This shouldn’t sound like news to anybody. We’ve known since 1973 that we are dangerously dependent on unstable and unfriendly regimes for our energy needs. Presidents since Jimmy Carter have called for “energy independence.” Sadly, we tend to change course whenever gas prices drop.

We cannot allow our energy policy to be dictated by the price of oil. But that’s exactly what America has done. We changed course. We wavered. We’re 96 percent dependent on oil for transportation fuels; a meager 8 percent of our national grid is powered by clean and renewable sources. That’s shameful. It’s unacceptable. To remain the world’s leading economic power, we must strive to be the leading energy power.

Denmark gets close to 20 percent of its power from wind. The Danes set a goal and stuck with it for more than 20 years, even when it wasn’t popular and even when oil prices were low. The same thing is true of Germany, with solar energy. And of Brazil, with ethanol. France leads the way in nuclear power—they use it for 78 percent of their needs. We’re falling far behind.

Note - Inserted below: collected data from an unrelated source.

/-! ### Closing records (01 R16, 02 R29) -/

theorem Staging.closeAll_record {ms : List Nat} (c : Word) {g : Staging} (h : ∀ m ∈ ms, m < g.records.length) (k : Nat) :
    (ms.foldl (fun g r => g.close r c) g).records.getD k {} =
      if k ∈ ms then { g.records.getD k {} with st := .closed, closeNo := some c } else g.records.getD k {} := by
  induction ms generalizing g with
  | nil => simp
  | cons m ms ih =>
    have lt := h m List.mem_cons_self
    have rest := ih (g := g.close m c) fun x hx => by
      rw [show (g.close m c).records.length = g.records.length from upd_length _ _ _]
      exact h x (List.mem_cons_of_mem _ hx)
    refine rest.trans ?_
    by_cases hk : k = m
    · have own : (g.close m c).records.getD k {} = { g.records.getD k {} with st := .closed, closeNo := some c } := by
        rw [hk]
        exact upd_getD_self _ _ _ _ lt
      rw [own, if_pos (show k ∈ m :: ms from hk ▸ List.mem_cons_self)]
      exact ite_self _
    · have other : (g.close m c).records.getD k {} = g.records.getD k {} := upd_getD_ne _ _ _ _ _ hk
      rw [other]
      simp only [List.mem_cons, hk, false_or]

theorem Staging.closeAll_pool (ms : List Nat) (c : Word) (g : Staging) :
    (ms.foldl (fun g r => g.close r c) g).pool = g.pool ∧ (ms.foldl (fun g r => g.close r c) g).ram = g.ram := by
  induction ms generalizing g with
  | nil => exact ⟨rfl, rfl⟩
  | cons m ms ih => exact ih (g.close m c)

/-! ### A unit that closes (02 R29 to R31) -/

theorem State.closeGroup_eq (s : State) (n : Nat) :
    s.closeGroup n = { s with
      staging := (s.slot n).members.foldl (fun g r => g.close r s.groups.closeCounter) s.staging
      overlay := s.overlay ++ (s.slot n).members.map fun r => (s.record r).overlayEntry r s.groups.closeCounter
      groups := {
        slots := upd s.groups.slots n fun g => { g with st := .closed, closeNo := some s.groups.closeCounter, timer := none }
        tags := (s.setTag (s.slot n).tag .free).groups.tags, closeCounter := s.groups.closeCounter + 1 }
      queue := s.queue ++
        [{ owner := .guarded n, closeNo := s.groups.closeCounter, stage := .closed, seq := none, start := none, len := none
           progress := none }] } := by
  rw [State.setTag_tags]
  unfold State.closeGroup State.setTag
  dsimp only
  split <;> rfl
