-- ==== Sys2Proof/Proofs/AppliedWords.lean ====
section
/-! PROOF. The words of an attribute write as they are applied, and the end of a write whose check word matches (spec/07 R119, R123,
spec/12 R174, R175, spec/01 R15, spec/02 R23). -/

namespace Sys2Proof.Machine

/-! ### The link while words are applied -/

theorem State.link_of_linkView {s t : State} (h : t.linkView = s.linkView) : t.link = s.link := congrArg Prod.fst h

/-- A refused word changes of the link only that one was refused. -/
theorem State.refuseWord_link (s : State) (c : ConfigCode) : (s.refuseWord c).link = { s.link with attrRefused := true } := by
  rw [State.refuseWord, State.report_eq]
  rfl

theorem State.writeControl_link (s : State) (w : Word) : (s.writeControl w).link = s.link := by
  unfold State.writeControl
  dsimp only
  split <;> rfl

theorem State.applyControl_link (s : State) (w : Word) :
    (s.applyControl w).link = s.link ∨ (s.applyControl w).link = { s.link with attrRefused := true } := by
  unfold State.applyControl
  split
  next => exact .inr (s.refuseWord_link _)
  next =>
    left
    dsimp only
    split
    · exact s.writeControl_link w
    · split
      · exact (State.link_of_linkView (State.rejectOpen_linkView _ _ _)).trans (s.writeControl_link w)
      · exact s.writeControl_link w

theorem State.applyLimit_link (s : State) (which : LimitName) (w : Word) :
    (s.applyLimit which w).link = s.link ∨ (s.applyLimit which w).link = { s.link with attrRefused := true } := by
  unfold State.applyLimit
  split
  · exact .inl rfl
  · cases which with
    | groupIdle => exact .inl rfl
    | stall | handshake =>
      dsimp only
      split
      · exact .inr (s.refuseWord_link _)
      · exact .inl rfl

theorem State.applyTable_link (s : State) (i : Nat) (w : Word) :
    (s.applyTable i w).link = s.link ∨ (s.applyTable i w).link = { s.link with attrRefused := true } := by
  unfold State.applyTable
  split
  · exact .inl rfl
  · exact .inr (s.refuseWord_link _)

theorem State.applyAck_link (s : State) (w : Word) :
    (s.applyAck w).link = s.link ∨ (s.applyAck w).link = { s.link with attrRefused := true } := by
  unfold State.applyAck
  dsimp only
  split
  · exact .inr (s.refuseWord_link _)
  · split
    · split
      · exact .inl (State.link_of_linkView (State.setTag_linkView _ _ _))
      · exact .inl rfl
    · exact .inr (s.refuseWord_link _)

/-- An applied word changes of the link at most that a word was refused. -/
theorem State.applyRaw_link (s : State) (o : Nat) (w : Word) :
    (s.applyRaw o w).link = s.link ∨ (s.applyRaw o w).link = { s.link with attrRefused := true } := by
  unfold State.applyRaw
  split_ifs
  · exact s.applyControl_link w
  · left
    unfold State.applyFlags
    split <;> rfl
  · left
    unfold State.applyEnable
    split <;> rfl
  · exact s.applyLimit_link _ w
  · exact s.applyLimit_link _ w
  · exact s.applyLimit_link _ w
  · exact s.applyAck_link w
  · exact s.applyTable_link _ w
  · exact .inl rfl

/-- Header word 1 stands while the words of an attribute write are applied. -/
theorem State.applyWords_hdr1 (s : State) (o : Nat) (ws : List Word) : (s.applyWords o ws).link.hdr1 = s.link.hdr1 := by
  induction ws generalizing s o with
  | nil => rfl
  | cons w ws ih =>
    have applied : (s.applyWord o w).link.hdr1 = s.link.hdr1 := by
      show (s.applyRaw o w).link.hdr1 = _
      rcases s.applyRaw_link o w with h | h <;> rw [h]
    cases ws with
    | nil => exact applied
    | cons v ws =>
      have followed : ((s.applyWord o w).followUp o).link = (s.applyWord o w).link :=
        State.link_of_linkView (State.followUp_linkView _ o)
      rw [State.applyWords_cons, ih, followed, applied]

/-! ### The receipt after which a written HOLD field falls due (07 R123) -/

theorem State.driveReceipt_due {s : State} (v : Verdict) (c : Bool) (h1 : s.link.hdr1.isSome = true) :
    s.driveReceipt v c = { s with
      link := {}, out := { s.out with receipt := some (receiptWord v s.link.tag c s.link.count) }
      groups := (s.startIdle s.link.tag).groups, ctrl := s.ctrl.fallDue } := by
  have ctrl : (s.startIdle s.link.tag).ctrl = s.ctrl := by rw [State.startIdle_eq]
  unfold State.driveReceipt
  simp only [h1, if_true, State.startIdle_setOut, State.setOut_ctrl, ctrl]
  rw [State.startIdle_eq]
  rfl

theorem Ctrl.fallDue_parts (c : Ctrl) : c.fallDue = { c with holdWritten := none, holdDue := c.fallDue.holdDue } := rfl

theorem Ctrl.fallDue_hold {c : Ctrl} (h : c.holdWritten = some true) :
    c.fallDue.holdDue = if c.opState = .held then none else some .hold := by
  simp [Ctrl.fallDue, h]

theorem Ctrl.fallDue_release {c : Ctrl} (h : c.holdWritten = some false) :
    c.fallDue.holdDue = if c.opState = .held then some .release else none := by
  simp [Ctrl.fallDue, h]

theorem Ctrl.fallDue_unwritten {c : Ctrl} (h : c.holdWritten = none) : c.fallDue.holdDue = c.holdDue := by
  simp [Ctrl.fallDue, h]

/-- A check word that matches an attribute write: the part of O24 that speaks of it. -/
theorem checkWordGood_attr {s : State} (hc : checkAwaited s) (ha : s.link.isAttr = true) (hp : s.link.pendVerdict = none) :
    let x := s.applyWords s.link.offset s.link.attrBuf
    let v : Verdict := if x.link.attrRefused then .configRefused else if s.link.cut then .cut else .good
    ∃ t, exec (.checkWord s.link.check) s = .next t ∧
      t = { x with
        link := {}, out := { x.out with receipt := some (receiptWord v x.link.tag false x.link.count) }
        groups := (x.startIdle x.link.tag).groups, ctrl := t.ctrl } ∧
      t.ctrl = { x.ctrl with holdWritten := none, holdDue := t.ctrl.holdDue } ∧
      (x.ctrl.holdWritten = some true → t.ctrl.holdDue = if x.ctrl.opState = .held then none else some .hold) ∧
      (x.ctrl.holdWritten = some false → t.ctrl.holdDue = if x.ctrl.opState = .held then some .release else none) ∧
      (x.ctrl.holdWritten = none → t.ctrl.holdDue = x.ctrl.holdDue) := by
  intro x v
  have h1 : x.link.hdr1.isSome = true := by
    rw [State.applyWords_hdr1]
    exact hc.2.2.2
  have row := exec_checkWord_eq (w := s.link.check) (v := s.link.passed) hc (Link.directWrite_of_attr ha) (by rw [hp, if_pos rfl]; rfl)
  have ended : s.finishWrite s.link.passed = x.driveReceipt v false := (if_pos ha).trans (if_pos s.link.passed_taken)
  rw [ended, State.driveReceipt_due v false h1] at row
  exact ⟨_, row, rfl, Ctrl.fallDue_parts _, Ctrl.fallDue_hold, Ctrl.fallDue_release, Ctrl.fallDue_unwritten⟩

/-- Settles O24: a staged write with words and without, an attribute write, and the words of one in their order. -/
theorem checkWordGood : Obligations.CheckWordGood := by
  refine ⟨fun s n hcalm hc hp he => ⟨?_, ?_⟩, fun s hc ha hp => checkWordGood_attr hc ha hp, fun s o w v ws =>
    ⟨rfl, rfl, rfl, s.followUp_other o⟩⟩
  · exact checkWordGood_explicit hcalm hc hp he
  · exact checkWordGood_bare hcalm hc hp he

/-! ### The unit of one burst (01 R15, 02 R23) -/

/-- The receipt of a burst of tag 0. -/
theorem State.receipt_tagZero {s b : State} (v : Verdict) (hw : s.ctrl.holdWritten = none) (ht : s.link.tag = 0) (link : b.link = s.link)
    (ctrl : b.ctrl = s.ctrl) (out : b.out = s.out) :
    b.driveReceipt v (v == .good && s.link.close && s.link.tag != 0) = { b with link := {}, out := receiptOf s v false } := by
  have kept : (v == .good && s.link.close && s.link.tag != 0) = false := by simp [ht]
  rw [kept, State.driveReceipt_closed _ _ (by rw [ctrl]; exact hw) (.inr fun m => by
    rw [link, State.tag_zero_free ht]
    exact nofun), link, out]
  rfl

/-- The check word that matches a staged write of tag 0. -/
theorem exec_checkWord_tagZero {s b : State} (hcalm : calm s) (hst : s.link.st = .checking) (hh : s.link.handshake.isSome = true)
    (hattr : s.link.isAttr = false) (hr : s.link.isRead = false) (ht : s.link.tag = 0) (hp : s.link.pendVerdict = none)
    (hm : s.link.mode ≠ .direct) (hb : s.stagedTaken s.link.passed = b) (link : b.link = s.link) (ctrl : b.ctrl = s.ctrl)
    (out : b.out = s.out) (hw : b.watched = s.watched) :
    exec (.checkWord s.link.check) s = .next { b with link := {}, out := receiptOf s s.link.passed false } := by
  obtain ⟨hwritten, ha⟩ := hcalm
  have step := (State.finishStaged_taken s.link.passed_taken).trans
    ((congrArg (fun x : State => x.driveReceipt _ _) hb).trans (State.receipt_tagZero _ hwritten ht link ctrl out))
  have settled : s.link.settle (s.link.check == s.link.check) = s.link.passed :=
    (s.link.settle_eq (s.link.check = s.link.check)).trans (by rw [hp, if_pos rfl]; rfl)
  show Host.Outcome.next (s.takeCheck s.link.check) = _
  rw [State.takeCheck, if_pos ⟨by simp [Link.awaitsCheck, hst, hh], by simp [hr]⟩]
  dsimp only
  rw [if_neg (by simp [Link.directWrite_of_mode hm]), settled, State.finishWrite_staged _ hattr]
  exact congrArg Host.Outcome.next (observe_unwatched ha step hw)

/-- Settles O26: with words the record closes as a unit of its own, and without it is freed. -/
theorem singleBurstUnitCloses : Obligations.SingleBurstUnitCloses := by
  intro s r hcalm hst hh hattr hr ht hp hrec hlt c out entry unit
  have passes {b : State} (hm : s.link.mode ≠ .direct) (hb : s.stagedTaken s.link.passed = b) (link : b.link = s.link)
      (ctrl : b.ctrl = s.ctrl) (hout : b.out = s.out) (hw : b.watched = s.watched) :
      exec (.checkWord s.link.check) s = .next { b with link := {}, out := out } :=
    exec_checkWord_tagZero hcalm hst hh hattr hr ht hp hm hb link ctrl hout hw
  refine ⟨fun hm hs hc => ?_, fun hm hs hc => ?_, fun n hm hs hn hms htag => ⟨fun hc => ?_, fun hc => ?_⟩⟩
  · have taken : s.stagedTaken s.link.passed = s.closeUnit (.checked r) [r] := by simp [State.stagedTaken, hs, hc, hrec]
    refine ⟨_, passes (by rw [hm]; exact nofun) taken rfl rfl rfl rfl, rfl, ?_, fun k hk => ?_, rfl, rfl⟩
    · exact upd_getD_self _ _ _ _ hlt
    · exact upd_getD_ne _ _ _ _ _ hk
  · have taken : s.stagedTaken s.link.passed = s.freeOptRecord s.link.record := by simp [State.stagedTaken, hs, hc]
    have freed := s.freeOptRecord_parts s.link.record
    refine ⟨_, passes (by rw [hm]; exact nofun) taken (by rw [freed]) (by rw [freed]) (by rw [freed]) (by rw [freed]; rfl), ?_,
      recordFreed_of_staging rfl⟩
    rw [freed]
  · have taken : s.stagedTaken s.link.passed = (s.joinGroup n r s.link.count).closeGroup n := by
      simp [State.stagedTaken, hs, hc, hrec, ht]
    have slot : (s.joinGroup n r s.link.count).slot n = (s.slot n).joined r s.link.count := State.joinGroup_slot r s.link.count hn
    have own : (s.joinGroup n r s.link.count).record r = { s.record r with st := .held } := State.joinGroup_record n s.link.count hlt
    have members : ((s.joinGroup n r s.link.count).slot n).members = [r] := by rw [slot, GroupSlot.joined, hms]; rfl
    have lt : ∀ m ∈ ((s.joinGroup n r s.link.count).slot n).members, m < (s.joinGroup n r s.link.count).staging.records.length := by
      rw [members]
      exact fun m hm => (upd_length _ _ _).symm ▸ List.mem_singleton.1 hm ▸ hlt
    obtain ⟨overlay, queue, closed, others, -, -, counter, records⟩ := State.closeGroup_closes (s := s)
      (by exact (upd_length _ _ _).symm ▸ hn) slot (slot ▸ lt) rfl rfl rfl rfl (fun k hk => s.joinGroup_other r s.link.count hk)
      (by rw [← slot, members]; exact fun m hm => by rw [List.mem_singleton.1 hm, own])
    have tags : ((s.joinGroup n r s.link.count).closeGroup n).groups.tags = s.groups.tags := by
      rw [State.closeGroup_eq, slot]
      exact (State.setTag_tags _ _ _).trans (if_pos htag)
    have rest : ∀ k, k ≠ r → ((s.joinGroup n r s.link.count).closeGroup n).record k = s.record k := fun k hk =>
      (State.closeGroup_record lt (by rw [members]; exact fun h => hk (List.mem_singleton.1 h))).trans
        (s.joinGroup_record_other n s.link.count hk)
    have parts := (s.joinGroup n r s.link.count).closeGroup_parts n
    have joined : ((s.slot n).joined r s.link.count).members = [r] := slot ▸ members
    rw [joined] at overlay records closed
    generalize (s.joinGroup n r s.link.count).closeGroup n = b at *
    refine ⟨_, passes (by rw [hm]; exact nofun) taken (by rw [parts]; rfl) (by rw [parts]; rfl) (by rw [parts]; rfl)
      (by rw [parts]; rfl), ?_, records r List.mem_cons_self, rest, closed, others, tags, counter⟩
    rw [parts, overlay, queue]
    rfl
  · have taken : s.stagedTaken s.link.passed = (s.freeOptRecord s.link.record).updSlot n fun _ => {} := by
      simp [State.stagedTaken, hs, hc, ht]
    have freed := s.freeOptRecord_parts s.link.record
    have record := s.freeOptRecord_record s.link.record
    refine ⟨_, passes (by rw [hm]; exact nofun) taken (by rw [freed]; rfl) (by rw [freed]; rfl) (by rw [freed]; rfl)
      (by rw [freed]; rfl), ?_, (record r).trans (if_pos hrec), upd_getD_default _ _ _ _ rfl,
      fun k hk => (record k).trans (if_neg fun e => hk (Option.some.inj (hrec.symm.trans e)).symm), fun k hk => ?_, ?_, ?_⟩
    · rw [freed]
      rfl
    · rw [freed]
      exact upd_getD_ne _ _ _ _ _ hk
    · rw [freed]
      rfl
    · rw [freed]
      rfl

end Sys2Proof.Machine
end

Luckily, our mind-set is changing. We used to make fun of environmentalists, dismissing them as a fringe group of tree huggers who wanted everyone to live like Buddhist monks. But no longer. We are at a tipping point. Today, corporate America is realizing that it’s sexy to go green and that it can protect its bottom line by doing so. There’s no industry more promising than alternative energy.

So let’s be green already. So far, the national conversation about our energy policy has been too much about words and not enough about action—especially not action on the scale we need. We should not be discussing whether to increase the amount of drilling off our shores or whether to tax the profits of oil companies. That’s all marginal stuff. We should be setting national goals and stimulating the demand for, and domestic production of, clean and reliable sources of energy.